-- ==== Sys2Proof/Word.lean ====
section
/-! DEFINITION. The two widths the machine has: bytes and 16-bit words (spec/00_scope.md R6 and §7). -/

namespace Sys2Proof

/-- A byte: 8 bits (00_scope.md §7). -/
abbrev Byte := BitVec 8

/-- A word, the spec's 16-bit *pattern* (00_scope.md §7). -/
abbrev Word := BitVec 16

end Sys2Proof
end

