-- ==== Sys2Proof/Tests/Slice0.lean ====
section
/-! SUPPORT. Tests: expected results are the hand-computed vectors of spec/95_test_vectors.md (their ids are in the
docstrings), and, for every statement with hypotheses, a state and operands that meet them. -/

namespace Sys2Proof.Tests

open Sys2Proof.Machine

/-- The next state, if there is one. -/
def after (o : Host.Outcome State Fault Refusal) : Option State :=
  match o with
  | .next t => some t
  | .fault _ => none
  | .refused _ => none

/-- MEM_SIZE = 64, STACK_BASE = 16, STACK_SIZE = 4, nothing loaded. -/
def small : State := State.resetWith ⟨64, 16, 4, []⟩

/-- A machine with 64 bytes of memory and an image. -/
def loaded (image : List (Nat × Byte)) : State := State.resetWith ⟨64, 16, 4, image⟩

/-- A memory of exactly the given bytes. -/
def bytesMem (bytes : List Byte) : Memory := (Memory.blank bytes.length).placeBytes 0 bytes

/-- What a register reads as after an instruction. -/
def readAfter (i : Instr) (s : State) (r : Reg) : Option Int := (after (exec i s)).map (fun t => t.readReg r)

/-- The accumulator B after an instruction, and the flags. -/
def wordFlags (i : Instr) (s : State) (g : Acc) : Option (Word × Byte) :=
  (after (exec i s)).map (fun t => (t.acc g, t.flags))

/-- The halt reason after an instruction. -/
def haltAfter (i : Instr) (s : State) : Option (Option HaltReason) := (after (exec i s)).map State.halt

/-! ## Well-formed instructions -/

/-- The nine refused forms, one ill-formed term each (R61; part 3). -/
theorem test_illFormed_refused :
    ([.shr (.constant 17) .B, .shl (.constant 1) .A, .cmp (.constant 5) .A, .jmp (.constant 8), .jeq (.constant 8),
      .jne (.constant 8), .jgt (.constant 8), .jlt (.constant 8), .push (.constant 45)] : List Instr).map
        Instr.wellFormed = [false, false, false, false, false, false, false, false, false] := by decide

theorem test_illFormed_not_encoded :
    encode (.shr (.constant 17) .B) = .error ⟨.shr (.constant 17) .B⟩ ∧
      encode (.push (.constant 45)) = .error ⟨.push (.constant 45)⟩ := ⟨rfl, rfl⟩

theorem test_wellFormed :
    Instr.wellFormed (.load (.constant 1) (.constant 2)) = true ∧ Instr.wellFormed (.shr (.register .A) .B) = true ∧
      Instr.wellFormed (.sum (.constant 1) .A) = true ∧ Instr.wellFormed (.not .DL) = true := by decide

/-! ## Decoding words written out from the encodings (table E) -/

theorem test_decode_load :
    decodeStream 0 [0x0B, 0x01, 0x04] = .ok (.load (.register .A) (.register .B), 3) ∧
      decodeStream 0 [0x09, 0x00, 0x11, 0x04] = .ok (.load (.constant 0x0011) (.register .B), 4) ∧
      decodeStream 0 [0x0A, 0x09, 0x12, 0x34] = .ok (.load (.register .CL) (.constant 0x1234), 4) ∧
      decodeStream 0 [0x08, 0xAB, 0xCD, 0x01, 0x02] = .ok (.load (.constant 0xABCD) (.constant 0x0102), 5) :=
  ⟨rfl, rfl, rfl, rfl⟩

theorem test_decode_arithmetic :
    decodeStream 0 [0x13, 0x04, 0x01] = .ok (.sum (.register .B) .A, 3) ∧
      decodeStream 0 [0x11, 0x7F, 0xFF, 0x0C] = .ok (.sum (.constant 0x7FFF) .DL, 4) ∧
      decodeStream 0 [0x1B, 0x02, 0x05] = .ok (.sub (.register .AH) .BH, 3) ∧
      decodeStream 0 [0x19, 0x00, 0x01, 0x07] = .ok (.sub (.constant 1) .C, 4) ∧
      decodeStream 0 [0x23, 0x0A, 0x0A] = .ok (.mul (.register .D) .D, 3) ∧
      decodeStream 0 [0x21, 0xFF, 0xFE, 0x01] = .ok (.mul (.constant 0xFFFE) .A, 4) ∧
      decodeStream 0 [0x2B, 0x07, 0x04] = .ok (.div (.register .C) .B, 3) ∧
      decodeStream 0 [0x29, 0x00, 0x0A, 0x03] = .ok (.div (.constant 10) .AL, 4) :=
  ⟨rfl, rfl, rfl, rfl, rfl, rfl, rfl, rfl⟩

theorem test_decode_logic :
    decodeStream 0 [0x33, 0x01, 0x04] = .ok (.and (.register .A) .B, 3) ∧
      decodeStream 0 [0x31, 0x00, 0xFF, 0x07] = .ok (.and (.constant 0x00FF) .C, 4) ∧
      decodeStream 0 [0x3B, 0x0C, 0x0B] = .ok (.or (.register .DL) .DH, 3) ∧
      decodeStream 0 [0x39, 0x80, 0x00, 0x01] = .ok (.or (.constant 0x8000) .A, 4) ∧
      decodeStream 0 [0x43, 0x01, 0x01] = .ok (.xor (.register .A) .A, 3) ∧
      decodeStream 0 [0x41, 0xFF, 0xFF, 0x04] = .ok (.xor (.constant 0xFFFF) .B, 4) ∧
      decodeStream 0 [0x61, 0x01] = .ok (.not .A, 2) ∧ decodeStream 0 [0x61, 0x0C] = .ok (.not .DL, 2) :=
  ⟨rfl, rfl, rfl, rfl, rfl, rfl, rfl, rfl⟩

theorem test_decode_shift_compare :
    decodeStream 0 [0x4B, 0x01, 0x04] = .ok (.shr (.register .A) .B, 3) ∧
      decodeStream 0 [0x53, 0x09, 0x0A] = .ok (.shl (.register .CL) .D, 3) ∧
      decodeStream 0 [0x5B, 0x01, 0x07] = .ok (.cmp (.register .A) .C, 3) := ⟨rfl, rfl, rfl⟩

theorem test_decode_jump :
    decodeStream 0 [0x6A, 0x0A] = .ok (.jmp (.register .D), 2) ∧
      decodeStream 0 [0x72, 0x01] = .ok (.jeq (.register .A), 2) ∧
      decodeStream 0 [0x7A, 0x0A] = .ok (.jne (.register .D), 2) ∧
      decodeStream 0 [0x82, 0x04] = .ok (.jgt (.register .B), 2) ∧
      decodeStream 0 [0x8A, 0x09] = .ok (.jlt (.register .CL), 2) := ⟨rfl, rfl, rfl, rfl, rfl⟩

theorem test_decode_stack :
    decodeStream 0 [0x92, 0x01] = .ok (.push (.register .A), 2) ∧ decodeStream 0 [0x99, 0x04] = .ok (.pop .B, 2) ∧
      decodeStream 0 [0x99, 0x0B] = .ok (.pop .DH, 2) := ⟨rfl, rfl, rfl⟩

/-- S1, S2 and three more slots of table E, one of each length. -/
theorem test_encode_slots :
    encode (.load (.register .A) (.register .B)) = .ok [24, 0x0B, 0x01, 0x04, 0, 0] ∧
      encode (.load (.constant 0x11) (.register .B)) = .ok [32, 0x09, 0x00, 0x11, 0x04, 0] ∧
      encode (.load (.constant 0xABCD) (.constant 0x0102)) = .ok [0x28, 0x08, 0xAB, 0xCD, 0x01, 0x02] ∧
      encode (.cmp (.register .A) .C) = .ok [0x18, 0x5B, 0x01, 0x07, 0, 0] ∧
      encode (.pop .DH) = .ok [0x10, 0x99, 0x0B, 0, 0, 0] := ⟨rfl, rfl, rfl, rfl, rfl⟩

/-! ## Decode errors (table X) -/

/-- X1, X2, X3, X4. -/
theorem test_unknownOpcode :
    decodeStream 0 [0x00] = .error (.unknownOpcode 0x00 0) ∧ decodeStream 0 [0x07, 1, 1] = .error (.unknownOpcode 0x07 0) ∧
      decodeStream 0 [0xA0, 1, 1] = .error (.unknownOpcode 0xA0 0) ∧ decodeStream 0 [0xFF] = .error (.unknownOpcode 0xFF 0) :=
  ⟨rfl, rfl, rfl, rfl⟩

/-- X5, X6, X8, X9, X12, X13, X29. -/
theorem test_reservedForm :
    decodeStream 0 [0x18, 0x0B, 0x01, 0x04] = .error (.reservedForm 0x18 0) ∧
      decodeStream 0 [0x0F, 1, 4] = .error (.reservedForm 0x0F 0) ∧ decodeStream 0 [0x12, 1, 1] = .error (.reservedForm 0x12 0) ∧
      decodeStream 0 [0x49, 0, 1, 4] = .error (.reservedForm 0x49 0) ∧
      decodeStream 0 [0x68, 0, 8] = .error (.reservedForm 0x68 0) ∧
      decodeStream 0 [0x90, 0, 0x2D] = .error (.reservedForm 0x90 0) ∧ decodeStream 0 [0x17, 1] = .error (.reservedForm 0x17 0) :=
  ⟨rfl, rfl, rfl, rfl, rfl, rfl, rfl⟩
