-- ==== Sys2Proof/Machine/Core.lean ====
section
/-! DEFINITION. The machine the host reads. -/

def Sys2Proof.core : Host.Core :=
  { State := Sys2Proof.Machine.State, Fault := Sys2Proof.Machine.Fault,
    Refusal := Sys2Proof.Machine.Refusal, step := Sys2Proof.Machine.step, reset := Sys2Proof.Machine.State.reset }
end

++++++++

ACTION ITEM: Only the lines above from the line containing "encode (.shr (.constant" through the line containing "Instr.wellFormed (.sum (.constant" should be retyped, exactly and with both ends included.

SOLUTION TO THIS TASK:
    encode (.shr (.constant 17) .B) = .error ⟨.shr (.constant 17) .B⟩ ∧
      encode (.push (.constant 45)) = .error ⟨.push (.constant 45)⟩ := ⟨rfl, rfl⟩

theorem test_wellFormed :
    Instr.wellFormed (.load (.constant 1) (.constant 2)) = true ∧ Instr.wellFormed (.shr (.register .A) .B) = true ∧
      Instr.wellFormed (.sum (.constant 1) .A) = true ∧ Instr.wellFormed (.not .DL) = true := by decide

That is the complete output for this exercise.